A translational research project evaluating effect of chemotherapy on different immune subsets in TNBC patients from GeparNuevo trial was published in Journal for ImmunoTherapy of Cancer
Triple-negative breast cancer (TNBC) is considered the most immunogenic type of breast cancer with tumor infiltrating lymphocytes that are predictive for chemotherapy response and prognostic for patients′ survival. Many different immunotherapeutic strategies are currently explored in clinical trials for the treatment of this disease.

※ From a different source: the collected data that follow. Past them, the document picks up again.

/-- Step 5 and its event, at once or when firmware runs again. -/
def State.fatalStep5 (s : State) : State :=
  if s.sys.firmwareRuns then s.endPages.fatalEvent else { s with sys := { s.sys with endPages := true } }

/-- A fatal fault (R611). The first one's cause is the one PRINT_START names (R612). -/
def State.fatal (s : State) (cause unit : Nat) : State :=
  let s1 := { s with sys := { s.sys with fatal := some (s.sys.fatal.getD (cause, unit)) } }.stopFire
  s1.beat.fatalStep5

/-- A fault that names no unit: the field is free (log 5). -/
def State.fatalAny (s : State) (cause : Nat) : State := s.drew.fatal cause (s.free.toNat % 32)

/-- FATAL_FAULT (R13, R136, R587, R610). Excluded sensors do not count (R617); which sensor the event of a
temperature names is free (log 5). A lockstep mismatch resets the Lockkeeper, so that step 5
follows in WATCHDOG_RESET. -/
def execFatalFault (f : FatalCause) (s : State) : Out :=
  match f with
  | .firePll => ({ s with time := { s.time with locked := false } }.fatalAny 1).done
  | .otherPll u => (s.fatal 2 u.toNat).done
  | .lockstep =>
    let s1 := s.drew
    ({ s1 with sys := { s1.sys with watchdog := some (s1.sys.watchdog.getD s.sluice.barLine) } }.fatal 3 (s.free.toNat % 32)).done
  | .engine k w => ((s.raiseF .engineFault [k.val, fld 4 16 w.toNat]).fatal 4 k.val).done
  | .dramFirmware b => ((s.uncorrectable b 1).fatalAny 5).done
  | .sram u => (s.fatal 6 u.toNat).done
  | .overTemperature t => if overTemperature s.sys.excluded t then (s.drew.fatal 7 (s.free.toNat % 8)).done else s.done

/-- FIRE_PLL_RELOCK (R492): the counter goes on from the value it held. -/
def execFirePllRelock (s : State) : Out :=
  if s.sys.stage = 1 then s.done else ({ s with time := { s.time with locked := true } }).done

/-! ### Boot (R604 to R609) -/

/-- A halt: every lane in electrical idle, the endpoint absent, FAULT_N asserted (R605). -/
def State.halt (s : State) : State :=
  { s with sys := { s.sys with halted := true, faultN := true }
           lanes := { s.lanes with lanes := s.lanes.lanes.map (fun (l : LaneState) => { l with st := .down, blockLock := false }) } }

/-- Stage ROM (R604). -/
def State.bootRom (s : State) (o : RomOutcome) : State :=
  let s1 := { s with time := { s.time with locked := true, raw := 0 } }
  match o with
  | .pass => { s1 with sys := { s1.sys.outcome 1 1 with stage := 2 } }
  | .lockkeeperFail => s.halt
  | .otherSramFail u =>
    let y := s1.sys.outcome 1 2
    { s1 with sys := { y with fails := min 65535 (y.fails + 1), fatal := some (6, u.toNat), fireStop := true, endPages := true, stage := 2 } }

This study is an exploratory immune monitoring on the peripheral blood of patients with TNBC undergoing only neoadjuvant chemotherapy, namely the placebo arm of the GeparNuevo study. In brief, GeparNuevo trial is a randomized phase II double-blind placebo-controlled study randomizing patients with TNBC to durvalumab or placebo given every 4 weeks in addition to nab-paclitaxel followed by standard epirubicin and cyclophosphamide (EC). Peripheral blood was taken from 56 patients at three different time points: (i) at time of recruitment, (ii) after the first phase of treatment with nab-paclitaxel and (iii) at surgery, after the second phase treatment with EC. Multicolor flow cytometry was used to characterize changes in the immune repertoire of the patients along treatment and data were also evaluated for association with the pathological complete response (pCR) defined as ypT0 ypN0. The results demonstrated that during the first phase there were limited effects on the immune cell composition of peripheral blood, whereas a pronounced effect was shown after completing the neoadjuvant chemotherapy with EC when an almost complete loss of B cells and halving of natural killer (NK) cells as well as CD4+ T lymphocytes was detected. In contrast, CD8+ T cells as well as monocytes and granulocytes were only marginally affected by the different phases of chemotherapy. With regards to pCR, 31 out of 56 analyzed patients (54.4%) achieved a pCR after chemotherapy treatment. Comparison of biomarkers at recruitment between patients achieving a pCR (responder) and non-pCR patients (non-responder) highlighted that both the absolute numbers of NK cells in the blood as well as their frequency within the peripheral blood mononuclear cells varied among the two clinical outcomes with higher levels in the responding patients. Changes in the frequency of various immune cell populations at surgery with respect to recruitment were then evaluated for a possible association with pCR. Responding patients had a statistically significant increase in both CD4+ and CD8+ T cells expressing the exhaustion marker PD1. When the changes of markers were dichotomized into high and low and evaluated with respect to pCR, none of them showed significant correlation with clinical outcome.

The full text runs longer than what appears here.